--- Task description ---
Reproduce, exactly, the lines of the material below from the line containing "## Atomics -/" through the line containing "accesses (R299). -/", with both end lines included and nothing else.

--- Material provided ---
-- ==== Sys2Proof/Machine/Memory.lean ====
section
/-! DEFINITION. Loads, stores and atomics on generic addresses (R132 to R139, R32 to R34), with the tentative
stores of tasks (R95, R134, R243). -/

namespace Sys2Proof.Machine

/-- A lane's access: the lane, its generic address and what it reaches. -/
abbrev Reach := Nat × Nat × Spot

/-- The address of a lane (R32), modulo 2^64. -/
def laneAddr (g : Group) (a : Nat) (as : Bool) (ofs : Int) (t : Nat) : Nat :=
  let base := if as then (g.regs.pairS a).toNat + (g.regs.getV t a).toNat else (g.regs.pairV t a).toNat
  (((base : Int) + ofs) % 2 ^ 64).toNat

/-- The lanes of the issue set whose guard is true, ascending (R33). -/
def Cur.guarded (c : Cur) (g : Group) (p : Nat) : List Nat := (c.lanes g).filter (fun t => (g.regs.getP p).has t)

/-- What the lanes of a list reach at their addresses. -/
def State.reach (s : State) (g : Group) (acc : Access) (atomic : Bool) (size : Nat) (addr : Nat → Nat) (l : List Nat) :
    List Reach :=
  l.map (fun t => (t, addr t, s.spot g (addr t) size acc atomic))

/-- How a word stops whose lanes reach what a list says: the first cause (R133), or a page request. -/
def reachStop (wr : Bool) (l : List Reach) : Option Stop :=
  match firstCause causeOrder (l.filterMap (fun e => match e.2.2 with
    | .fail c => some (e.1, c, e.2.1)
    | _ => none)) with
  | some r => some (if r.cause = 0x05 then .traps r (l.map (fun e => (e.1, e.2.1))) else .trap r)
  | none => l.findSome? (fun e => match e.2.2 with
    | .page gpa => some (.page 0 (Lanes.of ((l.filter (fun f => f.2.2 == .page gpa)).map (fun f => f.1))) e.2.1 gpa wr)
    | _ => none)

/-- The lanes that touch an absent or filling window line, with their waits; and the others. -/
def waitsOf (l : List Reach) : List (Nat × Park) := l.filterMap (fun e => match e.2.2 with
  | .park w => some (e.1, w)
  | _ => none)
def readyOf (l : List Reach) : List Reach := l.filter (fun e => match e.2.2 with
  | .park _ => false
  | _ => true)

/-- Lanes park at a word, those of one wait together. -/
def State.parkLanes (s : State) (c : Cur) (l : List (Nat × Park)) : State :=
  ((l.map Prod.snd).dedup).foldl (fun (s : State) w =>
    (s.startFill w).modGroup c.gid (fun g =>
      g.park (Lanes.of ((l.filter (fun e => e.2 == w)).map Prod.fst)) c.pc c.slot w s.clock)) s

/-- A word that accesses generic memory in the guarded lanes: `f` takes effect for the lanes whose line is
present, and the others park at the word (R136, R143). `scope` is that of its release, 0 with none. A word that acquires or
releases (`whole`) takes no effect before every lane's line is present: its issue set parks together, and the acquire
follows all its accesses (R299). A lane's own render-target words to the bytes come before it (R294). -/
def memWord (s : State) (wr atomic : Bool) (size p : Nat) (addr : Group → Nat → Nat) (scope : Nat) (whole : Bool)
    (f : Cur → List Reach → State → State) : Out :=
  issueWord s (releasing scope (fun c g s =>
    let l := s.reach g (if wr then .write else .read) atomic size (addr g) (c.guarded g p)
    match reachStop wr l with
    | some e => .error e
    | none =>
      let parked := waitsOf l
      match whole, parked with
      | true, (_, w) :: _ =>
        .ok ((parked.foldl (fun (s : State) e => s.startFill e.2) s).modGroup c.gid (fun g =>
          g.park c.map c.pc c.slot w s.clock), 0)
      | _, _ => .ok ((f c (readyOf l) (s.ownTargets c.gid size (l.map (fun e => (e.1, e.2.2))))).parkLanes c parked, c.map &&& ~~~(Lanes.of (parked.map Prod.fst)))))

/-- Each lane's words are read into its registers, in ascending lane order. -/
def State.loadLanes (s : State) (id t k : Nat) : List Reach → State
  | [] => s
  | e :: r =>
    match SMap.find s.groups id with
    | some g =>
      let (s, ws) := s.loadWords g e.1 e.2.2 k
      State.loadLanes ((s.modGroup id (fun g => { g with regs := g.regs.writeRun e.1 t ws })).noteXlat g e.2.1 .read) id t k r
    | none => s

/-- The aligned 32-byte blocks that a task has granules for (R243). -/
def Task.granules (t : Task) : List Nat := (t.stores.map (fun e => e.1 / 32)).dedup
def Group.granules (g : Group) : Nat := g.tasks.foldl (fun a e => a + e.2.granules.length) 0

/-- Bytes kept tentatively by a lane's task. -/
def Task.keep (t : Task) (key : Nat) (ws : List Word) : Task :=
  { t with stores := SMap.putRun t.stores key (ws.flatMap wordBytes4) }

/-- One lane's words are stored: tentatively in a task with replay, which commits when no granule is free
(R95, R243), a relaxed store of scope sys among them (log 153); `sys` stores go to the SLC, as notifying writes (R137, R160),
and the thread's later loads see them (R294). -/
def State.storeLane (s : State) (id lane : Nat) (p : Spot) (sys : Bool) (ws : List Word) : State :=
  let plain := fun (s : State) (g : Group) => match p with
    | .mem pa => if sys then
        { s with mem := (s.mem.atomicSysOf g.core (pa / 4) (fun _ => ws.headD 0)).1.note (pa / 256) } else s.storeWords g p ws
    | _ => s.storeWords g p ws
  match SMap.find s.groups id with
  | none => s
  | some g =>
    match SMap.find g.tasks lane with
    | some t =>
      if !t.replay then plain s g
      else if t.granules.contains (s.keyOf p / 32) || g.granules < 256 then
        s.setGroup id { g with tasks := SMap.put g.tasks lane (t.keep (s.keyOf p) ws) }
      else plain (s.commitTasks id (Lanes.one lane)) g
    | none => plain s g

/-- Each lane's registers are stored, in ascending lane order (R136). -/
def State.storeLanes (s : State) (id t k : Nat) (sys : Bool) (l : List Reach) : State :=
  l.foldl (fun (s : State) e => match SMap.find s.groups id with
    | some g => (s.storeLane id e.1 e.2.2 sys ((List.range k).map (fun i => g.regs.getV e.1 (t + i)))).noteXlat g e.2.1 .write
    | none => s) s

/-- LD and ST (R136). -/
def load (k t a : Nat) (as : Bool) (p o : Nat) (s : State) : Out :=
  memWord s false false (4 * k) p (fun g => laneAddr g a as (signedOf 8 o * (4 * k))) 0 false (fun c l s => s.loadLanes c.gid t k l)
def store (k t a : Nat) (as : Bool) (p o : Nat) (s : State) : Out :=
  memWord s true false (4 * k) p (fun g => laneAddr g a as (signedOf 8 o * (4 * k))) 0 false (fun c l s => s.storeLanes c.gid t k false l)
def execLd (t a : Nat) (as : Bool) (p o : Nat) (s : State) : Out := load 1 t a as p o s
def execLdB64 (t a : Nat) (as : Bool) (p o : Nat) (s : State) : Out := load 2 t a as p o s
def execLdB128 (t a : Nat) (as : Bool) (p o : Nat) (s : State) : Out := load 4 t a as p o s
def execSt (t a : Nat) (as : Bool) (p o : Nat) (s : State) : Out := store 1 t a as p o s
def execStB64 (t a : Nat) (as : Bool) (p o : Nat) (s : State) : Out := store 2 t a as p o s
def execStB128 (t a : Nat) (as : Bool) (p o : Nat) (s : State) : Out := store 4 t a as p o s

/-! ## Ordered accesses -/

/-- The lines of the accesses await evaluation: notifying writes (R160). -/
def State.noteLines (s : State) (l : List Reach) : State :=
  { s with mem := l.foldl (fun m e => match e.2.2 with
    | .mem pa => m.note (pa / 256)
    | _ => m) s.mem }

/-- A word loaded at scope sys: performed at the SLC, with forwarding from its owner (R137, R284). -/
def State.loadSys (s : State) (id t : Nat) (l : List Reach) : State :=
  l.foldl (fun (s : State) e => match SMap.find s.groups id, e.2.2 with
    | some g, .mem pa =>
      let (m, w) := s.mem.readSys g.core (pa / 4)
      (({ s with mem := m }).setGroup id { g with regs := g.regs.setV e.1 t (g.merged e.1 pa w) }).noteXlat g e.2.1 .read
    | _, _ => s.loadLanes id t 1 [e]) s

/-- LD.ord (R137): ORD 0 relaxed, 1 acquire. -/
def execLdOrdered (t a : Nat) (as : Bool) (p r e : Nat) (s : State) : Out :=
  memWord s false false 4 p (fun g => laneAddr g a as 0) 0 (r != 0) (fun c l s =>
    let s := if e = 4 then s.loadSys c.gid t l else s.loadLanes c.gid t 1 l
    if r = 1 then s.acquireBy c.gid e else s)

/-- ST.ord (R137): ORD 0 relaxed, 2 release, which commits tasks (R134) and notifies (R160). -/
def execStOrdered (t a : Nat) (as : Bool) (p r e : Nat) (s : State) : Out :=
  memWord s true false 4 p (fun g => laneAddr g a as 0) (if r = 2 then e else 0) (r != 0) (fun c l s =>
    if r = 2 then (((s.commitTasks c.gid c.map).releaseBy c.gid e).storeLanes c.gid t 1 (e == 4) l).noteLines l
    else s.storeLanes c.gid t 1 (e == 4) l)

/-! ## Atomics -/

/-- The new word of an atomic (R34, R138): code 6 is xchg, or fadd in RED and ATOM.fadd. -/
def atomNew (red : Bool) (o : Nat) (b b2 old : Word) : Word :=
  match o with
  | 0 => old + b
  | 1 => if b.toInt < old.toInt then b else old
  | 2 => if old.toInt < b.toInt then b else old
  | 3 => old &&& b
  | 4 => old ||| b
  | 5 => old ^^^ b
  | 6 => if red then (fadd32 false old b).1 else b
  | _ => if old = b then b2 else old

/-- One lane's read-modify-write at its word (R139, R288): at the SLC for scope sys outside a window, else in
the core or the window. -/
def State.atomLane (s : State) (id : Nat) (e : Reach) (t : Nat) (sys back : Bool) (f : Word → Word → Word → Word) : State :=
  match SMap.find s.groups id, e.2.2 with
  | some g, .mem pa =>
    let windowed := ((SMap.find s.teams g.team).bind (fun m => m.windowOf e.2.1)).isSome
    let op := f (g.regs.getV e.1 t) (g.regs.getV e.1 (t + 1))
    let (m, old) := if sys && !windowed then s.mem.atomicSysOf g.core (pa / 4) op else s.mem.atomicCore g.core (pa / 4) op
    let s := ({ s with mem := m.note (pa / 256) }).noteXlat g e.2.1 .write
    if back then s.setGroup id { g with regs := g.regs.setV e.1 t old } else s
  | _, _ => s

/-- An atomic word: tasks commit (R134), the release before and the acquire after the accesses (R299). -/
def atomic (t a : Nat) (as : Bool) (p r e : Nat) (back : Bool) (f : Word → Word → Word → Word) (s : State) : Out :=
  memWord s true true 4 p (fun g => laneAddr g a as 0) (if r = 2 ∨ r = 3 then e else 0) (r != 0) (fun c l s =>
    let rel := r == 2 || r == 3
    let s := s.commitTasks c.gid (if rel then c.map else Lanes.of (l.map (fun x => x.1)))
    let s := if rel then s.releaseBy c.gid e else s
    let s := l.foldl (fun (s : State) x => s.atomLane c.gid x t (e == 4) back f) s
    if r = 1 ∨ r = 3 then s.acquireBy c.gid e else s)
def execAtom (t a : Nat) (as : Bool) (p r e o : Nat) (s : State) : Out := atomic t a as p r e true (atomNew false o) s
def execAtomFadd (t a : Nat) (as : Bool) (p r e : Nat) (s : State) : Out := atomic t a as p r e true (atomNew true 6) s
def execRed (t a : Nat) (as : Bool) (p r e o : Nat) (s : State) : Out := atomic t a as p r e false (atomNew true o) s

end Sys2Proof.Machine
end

--- Exercise result ---
/-! ## Atomics -/

/-- The new word of an atomic (R34, R138): code 6 is xchg, or fadd in RED and ATOM.fadd. -/
def atomNew (red : Bool) (o : Nat) (b b2 old : Word) : Word :=
  match o with
  | 0 => old + b
  | 1 => if b.toInt < old.toInt then b else old
  | 2 => if old.toInt < b.toInt then b else old
  | 3 => old &&& b
  | 4 => old ||| b
  | 5 => old ^^^ b
  | 6 => if red then (fadd32 false old b).1 else b
  | _ => if old = b then b2 else old

/-- One lane's read-modify-write at its word (R139, R288): at the SLC for scope sys outside a window, else in
the core or the window. -/
def State.atomLane (s : State) (id : Nat) (e : Reach) (t : Nat) (sys back : Bool) (f : Word → Word → Word → Word) : State :=
  match SMap.find s.groups id, e.2.2 with
  | some g, .mem pa =>
    let windowed := ((SMap.find s.teams g.team).bind (fun m => m.windowOf e.2.1)).isSome
    let op := f (g.regs.getV e.1 t) (g.regs.getV e.1 (t + 1))
    let (m, old) := if sys && !windowed then s.mem.atomicSysOf g.core (pa / 4) op else s.mem.atomicCore g.core (pa / 4) op
    let s := ({ s with mem := m.note (pa / 256) }).noteXlat g e.2.1 .write
    if back then s.setGroup id { g with regs := g.regs.setV e.1 t old } else s
  | _, _ => s

/-- An atomic word: tasks commit (R134), the release before and the acquire after the accesses (R299). -/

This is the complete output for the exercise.